00:19:32.560 | Am I gonna get myself in some type
00:19:34.160 | of really tricky legal situation, et cetera?
00:19:36.520 | There are a lot of considerations.
00:19:38.160 | But I tested that, just like I was saying,
00:19:41.840 | I like to capture my assumptions on paper
00:19:43.720 | so I can stress this.
00:19:44.560 | And I was like, okay, I think that might be true.
00:19:48.160 | Most people I know think that is true.
00:19:50.460 | But is it true?
00:19:51.420 | How could we test to see if that is true or not?

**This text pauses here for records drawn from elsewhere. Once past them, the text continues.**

-- ==== Sys2Proof/Laws/State.lean ====
section
/-! SUPPORT. What each update of the state leaves of each field. -/
namespace Sys2Proof.Machine
open Sys2Proof

variable (s : State)
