/-- The last point adds the header in front of the points. -/
theorem last_parts (hadmits : s.blkAdmits c = true) (hpos : (s.encState c).blkPos + 1 = 2 ^ s.blkLog c) :
    let e := s.encState c
    let t := s.writePoint c d time
    t.num (s.pointAddr c) 2 = s.pointCode c d.i % 65536 ∧ t.num (s.pointAddr c + 2) 2 = s.pointCode c d.q % 65536
      ∧ (t.encState c).samples = e.samples ∧ s.only t [.ingress, .mem, .poison]
      ∧ s.bytesBut t (s.slotAddr c e.blkSeq) (64 + 4 * 2 ^ s.blkLog c) ∧ t.num (s.slotAddr c e.blkSeq) 4 = e.blkSeq % 2 ^ 32
      ∧ (t.encState c).blkPos = 0 ∧ (t.encState c).blkSeq = (e.blkSeq + 1) % 2 ^ 32
      ∧ (t.encState c).done = e.done ++ [e.blkSeq] := by
  obtain ⟨hp, hseq, hdone, hsamples⟩ := s.blockEntered_parts (s.encState c) d time
  obtain ⟨hi, hq⟩ := s.num_pointStored c d
  have hpoint := s.bytesBut_pointStored c d
  intro e t
  have ht : t = _ := writePoint_of_last hadmits rfl hpos
  rw [hseq, hdone] at ht
  set u := (s.pointStored c d).sramStore (s.slotAddr c e.blkSeq) (blkHeader (s.blockEntered e d time) c) with hu
  have hmem : t.mem = u.mem := by rw [ht]; rfl
  have hstate := (congrArg (fun u : State => u.encState c) ht).trans (encState_setEnc_same _ _ _)
  have haddr : s.pointAddr c = s.slotAddr c e.blkSeq + 64 + 4 * e.blkPos := rfl
  obtain ⟨-, hheader⟩ := (s.pointStored c d).bytes_sramStore (s.slotAddr c e.blkSeq) (blkHeader (s.blockEntered e d time) c)
  rw [length_blkHeader, ← hu] at hheader
  have hnumber : u.num (s.slotAddr c e.blkSeq) 4 = e.blkSeq % 2 ^ 32 := by
    refine (num_sramStore_part (i := 0) (part := leBytes 4 (s.blockEntered e d time).blkSeq)
      (by simp [blkHeader, leBytes]) (by simp)).trans ?_
    rw [leNat_leBytes, hseq]
    rfl
  have hlast : e.blkPos + 1 = 2 ^ s.blkLog c := hpos
  refine ⟨?_, ?_, by rw [hstate, hsamples], ?_, ?_, (num_congr hmem).trans hnumber, by rw [hstate], by rw [hstate],
    by rw [hstate]⟩
  · rw [num_congr hmem, num_of_bytesBut hheader (by omega), hi]
  · rw [num_congr hmem, num_of_bytesBut hheader (by omega), hq]
  · rw [ht]
    exact (State.only_refl s _).sramStore.sramStore.setEnc
  · exact bytesBut_congr rfl hmem (bytesBut_trans (bytesBut_mono hpoint (by omega) (by omega))
      (bytesBut_mono hheader (by omega) (by omega)))

/-- A refused block is dropped, and its number stays used. -/
theorem dropped_parts (hc : c < 64) (hbarred : s.blkAdmits c = false) :
    let t := s.writePoint c d time
    s.counted t (Page.enc c) Reg.ENC_BLK_DROP 1 ∧ bit (t.reg (Page.enc c) Reg.PG_INT) 2 = true
      ∧ (t.encState c).blkSeq = ((s.encState c).blkSeq + 1) % 2 ^ 32 ∧ s.only t [.ingress, .regs] := by
  have hrefused : s.only (s.tarnRefuse (s.blkBank c)).2 [.regs] := only_tarnRefuse (State.only_refl s _) (by decide) _
  have hpage : s.pageBut (s.tarnRefuse (s.blkBank c)).2 (Page.enc c) [] := (pageBut.refl s _ _).tarnRefuse (page_enc_ne_bank hc _)
  intro t
  have ht : t = _ := writePoint_of_barred hbarred
  rw [ht, dropBlock]
  refine ⟨?_, ?_, ?_, only.setEnc (only.countInt (hrefused.mono (by decide)))⟩
  · rw [counted, reg_setEnc, reg_countInt_same (by decide), hpage _ (by decide) (by simp)]
  · rw [reg_setEnc]
    exact bit_countInt (by decide)
  · rw [encState_setEnc_same, encState_congr (hrefused .ingress (by decide))]

/-! ### BLOCK and BLOCK_COMPLETE -/

/-- The channel's oldest sample goes to its block. -/
def blockTaken (s : State) (c : Nat) (l : List DecSample) : State := s.setEnc c { s.encState c with samples := l, first := false }

theorem exec_block_of_sample {chan : Fin 64} {l : List DecSample} (hclk : s.encClock = true) (hrun : s.encRunning chan = true)
    (hmode : s.encMode chan = 6) (hsamples : (s.encState chan).samples = d :: l) :
    ∃ time, exec (.block chan) s = .next ((s.blockTaken chan l).writePoint chan d time) := by
  change ∃ time, execBlock chan s = _
  rw [execBlock, if_pos (by simp [hclk, hrun, hmode]), hsamples]
  exact ⟨_, rfl⟩

theorem exec_blockComplete_of_bare {chan : Fin 64} {l : List Nat} (hdone : (s.encState chan).done = n :: l)
    (hclk : s.clocked = true) (hcount : s.blkCount chan = 0) : exec (.blockComplete chan) s
      = .next ((s.setEnc chan { s.encState chan with done := l }).setReg (Page.enc chan) Reg.ENC_BLK_SEQ (BitVec.ofNat 32 n)) := by
  have hkept : ((s.setEnc chan { s.encState chan with done := l }).setReg (Page.enc chan) Reg.ENC_BLK_SEQ
      (BitVec.ofNat 32 n)).blkCount chan = 0 := by
    rw [blkCount, regFld_setReg_off (by decide)]
    exact hcount
  change execBlockComplete chan s = _
  simp only [execBlockComplete, hdone, hclk, hkept, Bool.true_eq_false, if_false, if_true]

end State

end Sys2Proof.Machine
end

section
/-! # Encoder channels: the statement -/
namespace Sys2Proof.Machine
open Sys2Proof

namespace State

variable {s t : State} {c : Nat} {d : DecSample} {l : List DecSample}

theorem encState_sampleTaken (s : State) (c : Nat) (l : List DecSample) :
    (s.sampleTaken c l).encState c = { s.encState c with samples := l, group := (s.encState c).group + 1 } :=
  encState_setEnc_same _ _ _

theorem sendsBinary_sampleTaken (h : s.SendsBinary c) (l : List DecSample) : (s.sampleTaken c l).SendsBinary c where
  upValid := h.upValid
  upKind := h.upKind
  downValid := h.downValid
  downKind := h.downKind
  room := by
    rw [encState_sampleTaken]
    exact h.room

theorem encState_blockTaken (s : State) (c : Nat) (l : List DecSample) :
    (s.blockTaken c l).encState c = { s.encState c with samples := l, first := false } :=
  encState_setEnc_same _ _ _

theorem only_blockTaken (s : State) (c : Nat) (l : List DecSample) : s.only (s.blockTaken c l) [.ingress] :=
  (State.only_refl s _).setEnc

end State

00:19:54.800 | And I decided to crowdfund for a Hopkins pilot study
00:19:59.800 | looking at psilocybin for treatment-resistant depression.
00:20:04.640 | And I thought to myself, okay, we have a couple of things
00:20:09.640 | falling in our favor here.

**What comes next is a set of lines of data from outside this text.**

-- ==== Sys2Proof/Certificates/Slice0/Obligations.lean ====
section
/-! DEFINITION. The statements for the provers, formalised from the numbered rules of spec/. -/

open Sys2Proof Sys2Proof.Machine

/-- LDA, LDX, LDY in every mode: the register takes the operand byte, N and Z come from it, nothing else changes. What accesses outside ram leave of the devices' state is in the model's field device (R48, log 3). -/
def Obligations.LoadsPutTheOperandInOneRegister : Prop :=
  HasRows .LDA [(0xA9#8, .immediate), (0xA5#8, .zeroPage), (0xB5#8, .zeroPageX),
    (0xAD#8, .absolute), (0xBD#8, .absoluteX), (0xB9#8, .absoluteY), (0xA1#8, .indirectX),
    (0xB1#8, .indirectY)] ∧
  HasRows .LDX [(0xA2#8, .immediate), (0xA6#8, .zeroPage), (0xB6#8, .zeroPageY),
    (0xAE#8, .absolute), (0xBE#8, .absoluteY)] ∧
  HasRows .LDY [(0xA0#8, .immediate), (0xA4#8, .zeroPage), (0xB4#8, .zeroPageX),
    (0xAC#8, .absolute), (0xBC#8, .absoluteX)] ∧
  (∀ (i : Instr) (s : State), i.mnemonic = .LDA → ∃ o : Src, i.operand.src? = some o ∧
    exec i s = .next
      { s with
        a := (readOperand o s).1
        p := { s.p with
               n := (readOperand o s).1.getLsbD 7, z := decide ((readOperand o s).1 = 0x00#8) }
        draws := (readOperand o s).2.draws, device := (readOperand o s).2.device }) ∧
  (∀ (i : Instr) (s : State), i.mnemonic = .LDX → ∃ o : Src, i.operand.src? = some o ∧
    exec i s = .next
      { s with
        x := (readOperand o s).1
        p := { s.p with
               n := (readOperand o s).1.getLsbD 7, z := decide ((readOperand o s).1 = 0x00#8) }
        draws := (readOperand o s).2.draws, device := (readOperand o s).2.device }) ∧
  (∀ (i : Instr) (s : State), i.mnemonic = .LDY → ∃ o : Src, i.operand.src? = some o ∧
    exec i s = .next
      { s with
        y := (readOperand o s).1
        p := { s.p with
               n := (readOperand o s).1.getLsbD 7, z := decide ((readOperand o s).1 = 0x00#8) }
        draws := (readOperand o s).2.draws, device := (readOperand o s).2.device })
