-- ==== Sys2Proof/Laws/Exceptions.lean ====
section
/-! SUPPORT. What the stack operations on words and taking an exception do to memory, and where the pc goes: one lemma for each. -/

namespace Sys2Proof.Machine

variable (s : State)

/-- What a write does depends on memory, the map, the record and the devices alone. -/
theorem WroteBytes.of_same {s s' t t' : State} {l : List (Addr × Byte)} (hm : s'.mem = s.mem)
    (he : s'.events = s.events) (hc : s'.cfg = s.cfg) (hd : s'.draws = s.draws)
    (hv : s'.device = s.device) (hm' : t'.mem = t.mem) (he' : t'.events = t.events)
    (hv' : t'.device = t.device) (h : WroteBytes s t l) : WroteBytes s' t' l := by
  induction l generalizing s s' with
  | nil => simpa [WroteBytes, State.byteAt, hm, he, hv, hm', he', hv'] using h
  | cons w rest ih =>
    obtain ⟨u, hu, hud, huv, hw, hr⟩ := h
    exact ⟨u, hu.trans hc.symm, hud.trans hd.symm,
      huv.trans (State.deviceAfter_congr hc hd hv _ _).symm,
      WroteByte.of_read hm.symm he.symm hc.symm hw, ih rfl rfl rfl rfl rfl hr⟩

/-- A push is one write of a list of writes. -/
theorem push8_wroteBytes (v : Byte) {t : State} {l : List (Addr × Byte)}
    (h : WroteBytes (push8 v s) t l) : WroteBytes s t ((stackAddr s.sp, v) :: l) :=
  ⟨push8 v s, by simp, by simp, by simp, push8_wroteByte s v, h⟩

/-- A word pushed is two bytes, the high one first (R8). -/
theorem push16_wroteBytes (w : Addr) :
    WroteBytes s (push16 w s)
      [(stackAddr s.sp, highByte w), (stackAddr (s.sp - 1#8), lowByte w)] := by
  have h := push8_wroteBytes (push8 (highByte w) s) (lowByte w) (l := [])
    ⟨fun _ => rfl, rfl, rfl⟩
  rw [push8_sp] at h
  exact push8_wroteBytes s _ h

/-- The three bytes an exception pushes (R185, R207). -/
theorem pushFrame_wroteBytes (ret : Addr) (b : Bool) :
    WroteBytes s (pushFrame ret b s)
      [(stackAddr s.sp, highByte ret), (stackAddr (s.sp - 1#8), lowByte ret),
       (stackAddr (s.sp - 2#8), packP b s.p)] := by
  have h := push8_wroteBytes (push16 ret s) (packP b s.p) (l := []) ⟨fun _ => rfl, rfl, rfl⟩
  rw [push16_sp] at h
  have h := push8_wroteBytes (push8 (highByte ret) s) (lowByte ret) h
  rw [push8_sp] at h
  exact push8_wroteBytes s _ h

/-- The pushes of an exception change only S, memory, the record and the devices' state. -/
theorem pushFrame_eq (ret : Addr) (b : Bool) :
    pushFrame ret b s =
      { s with
        mem := (pushFrame ret b s).mem, events := (pushFrame ret b s).events
        device := (pushFrame ret b s).device, sp := s.sp - 3#8 } := by
  rw [State.mk.injEq]; simp

/-- Taking an exception: its pushes, I set, and pc from the vector as it reads after the pushes. -/
theorem enterHandler_eq (ret : Addr) (b : Bool) (vector : Addr) :
    enterHandler ret b vector s =
      { pushFrame ret b s with
        p := { s.p with i := true }, pc := (read16 vector (pushFrame ret b s)).1
        draws := (read16 vector (pushFrame ret b s)).2.draws
        device := (read16 vector (pushFrame ret b s)).2.device } := by
  rw [State.mk.injEq]; simp [enterHandler, read16, readPair]

/-- A list of writes leaves every address it does not name alone. -/
theorem WroteBytes.other {s t : State} {l : List (Addr × Byte)} (h : WroteBytes s t l) {b : Addr}
    (hb : ∀ w ∈ l, b ≠ w.1) : t.byteAt b = s.byteAt b := by
  induction l generalizing s with
  | nil => exact h.1 b
  | cons w rest ih =>
    obtain ⟨u, _, _, _, hw, hr⟩ := h
    rw [ih hr (fun v hv => hb v (List.mem_cons_of_mem _ hv)), hw.1 b (hb w List.mem_cons_self)]

/-- Where an exception goes: the word at its vector before it, since the stack is in page one and the
vectors are not (R42, R43). -/
theorem enterHandler_pc_plain (ret : Addr) (b : Bool) (vector : Addr) (hv : 512 ≤ vector.toNat)
    (hv' : 512 ≤ (vector + 1#16).toNat) (hl : s.Plain vector) (hh : s.Plain (vector + 1#16)) :
    (enterHandler ret b vector s).pc = joinBytes (s.byteAt (vector + 1#16)) (s.byteAt vector) ∧
      (enterHandler ret b vector s).draws = s.draws ∧
      (enterHandler ret b vector s).device = (pushFrame ret b s).device := by
  have hw := pushFrame_wroteBytes s ret b
  have hout : ∀ a : Addr, 512 ≤ a.toNat → (pushFrame ret b s).byteAt a = s.byteAt a := by
    intro a ha
    refine hw.other fun w hw' he => ?_
    have hsp : ∀ sp : Byte, a ≠ stackAddr sp := by
      intro sp h
      have := stackAddr_toNat sp
      have := sp.isLt
      rw [← h] at *
      omega
    simp only [List.mem_cons, List.not_mem_nil, or_false] at hw'
    rcases hw' with rfl | rfl | rfl <;> exact hsp _ he
  have plain : ∀ a, s.Plain a → (pushFrame ret b s).Plain a := by
    intro a ha
    have hk : (pushFrame ret b s).kindAt a = s.kindAt a := State.kindAt_congr (by simp) a
    simpa [State.Plain, hk] using ha
  have hr : read16 vector (pushFrame ret b s) = _ := readPair_plain _ (plain _ hl) (plain _ hh)
  rw [enterHandler_eq, hr, hout _ hv, hout _ hv']
  simp

/-- An interrupt entry sets I and leaves the other flags (R207). -/
theorem interruptEntry_p (e : Event) : (interruptEntry e s).p = { s.p with i := true } := by
  cases e
  · exact enterHandler_p { s with nmiPending := false } s.pc false Config.nmiVector
  · exact enterHandler_p s s.pc false Config.irqVector

/-- After an interrupt entry `i_poll` is the I it has set (R211). -/
theorem interruptEntry_iPoll (e : Event) : (interruptEntry e s).iPoll = true := by
  cases e
  · exact congrArg Flags.i (enterHandler_p { s with nmiPending := false } s.pc false Config.nmiVector)
  · exact congrArg Flags.i (enterHandler_p s s.pc false Config.irqVector)

/-- A word pulled is the word pushed, on a stack in ram (R8). -/
theorem pull16_push16 (w : Addr) (h : s.PageOneRam) :
    pull16 (push16 w s) = (w, (push16 w s).setSp s.sp) := by
  have h1 := pull8_push8 (push8 (highByte w) s) (lowByte w) (push8_pageOneRam s _ h)
  have h1' : pull8 (push16 w s) = (lowByte w, (push16 w s).setSp (s.sp - 1#8)) := by
    rw [push8_sp] at h1; exact h1
  have hk : ((push16 w s).setSp (s.sp - 1#8)).kindAt (stackAddr s.sp) = .ram :=
    (State.kindAt_congr (by simp) _).trans (h s.sp)
  have hs : s.sp - 1#8 + 1#8 = s.sp := by bv_omega
  have hp := pull8_plain ((push16 w s).setSp (s.sp - 1#8))
    (by rw [State.setSp_sp, hs]; exact Or.inl hk)
  have hb : (push16 w s).byteAt (stackAddr s.sp) = highByte w := by
    have hne : stackAddr s.sp ≠ stackAddr (push8 (highByte w) s).sp := by
      intro he
      have := stackAddr_inj he
      rw [push8_sp] at this
      bv_omega
    exact (push8_byteAt_other (push8 (highByte w) s) (lowByte w) hne).trans
      (push8_byteAt_same s _ (h s.sp))
  simp only [State.setSp_sp, hs] at hp
  have hb' : ((push16 w s).setSp (s.sp - 1#8)).byteAt (stackAddr s.sp) = highByte w := hb
  rw [hb'] at hp
  simp only [pull16, h1', hp, joinBytes_highByte_lowByte]
  rfl

end Sys2Proof.Machine
end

00:20:11.820 | Number one, depression does not discriminate.
00:20:14.840 | So across socioeconomic classes, across gender,
00:20:17.500 | across race, this is a problem.
00:20:20.020 | Almost everyone knows someone who takes antidepressants
00:20:23.840 | who is still depressed.
00:20:25.120 | Okay, treatment-resistant depression, therefore,
00:20:28.500 | is the indication, psilocybin is the intervention.
00:20:33.240 | Let me crowdfund, and I did that throughout the time,
00:20:36.960 | CrowdRise, which was co-founded by Edward Norton,
00:20:39.920 | who had become a friend and was--
00:20:41.440 | - The actor, Edward Norton. - The actor,
00:20:42.520 | who's very smart, very, very, very smart.
00:20:45.340 | Also one of the best investors I've ever met,
00:20:47.720 | which a lot of people don't know.
00:20:49.120 | Very bright guy.
00:20:50.500 | And so crowdfunded, and I also like to put my money
00:20:55.500 | where my mouth is.
00:20:57.000 | I said, okay, guys, I'm gonna seed this.
00:20:58.600 | I'm putting in X, the goal is to raise,
00:21:00.800 | I think it was 80,000, something like that,
00:21:03.120 | for the following study.
00:21:04.800 | And then I was like, let's see, let's see what happens.
00:21:07.880 | And there was basically zero negative blowback.
00:21:13.680 | And not only was there no discernible negative blowback,
00:21:17.700 | a number of people, and this was deliberate,
00:21:19.740 | I wanted to see this, a number of people
00:21:21.220 | came out of the woodwork to support in a bigger way.
00:21:24.080 | And I was like, oh, okay, I see you.
00:21:26.220 | A handful of folks I knew, and I was like, oh, interesting.
00:21:28.700 | Okay, there are at least a half a dozen folks
00:21:31.460 | who are studying the same thing,
00:21:34.380 | who are paying attention to the same thing.
00:21:36.540 | And then I just got bolder.
00:21:37.700 | I was like, okay, if I tested that, let me push,
00:21:41.500 | and then let's see what happens, and I'll wait.
00:21:44.160 | And lo and behold, I realized that the perception
00:21:48.680 | did not match the reality.
00:21:49.800 | The reality was, if you're talking about indications
00:21:52.340 | that cause an incredible amount of suffering
00:21:54.280 | for a very large number of people,
00:21:56.520 | even those who are anti-drug, per se,
00:22:02.040 | just say no to drugs, want solutions.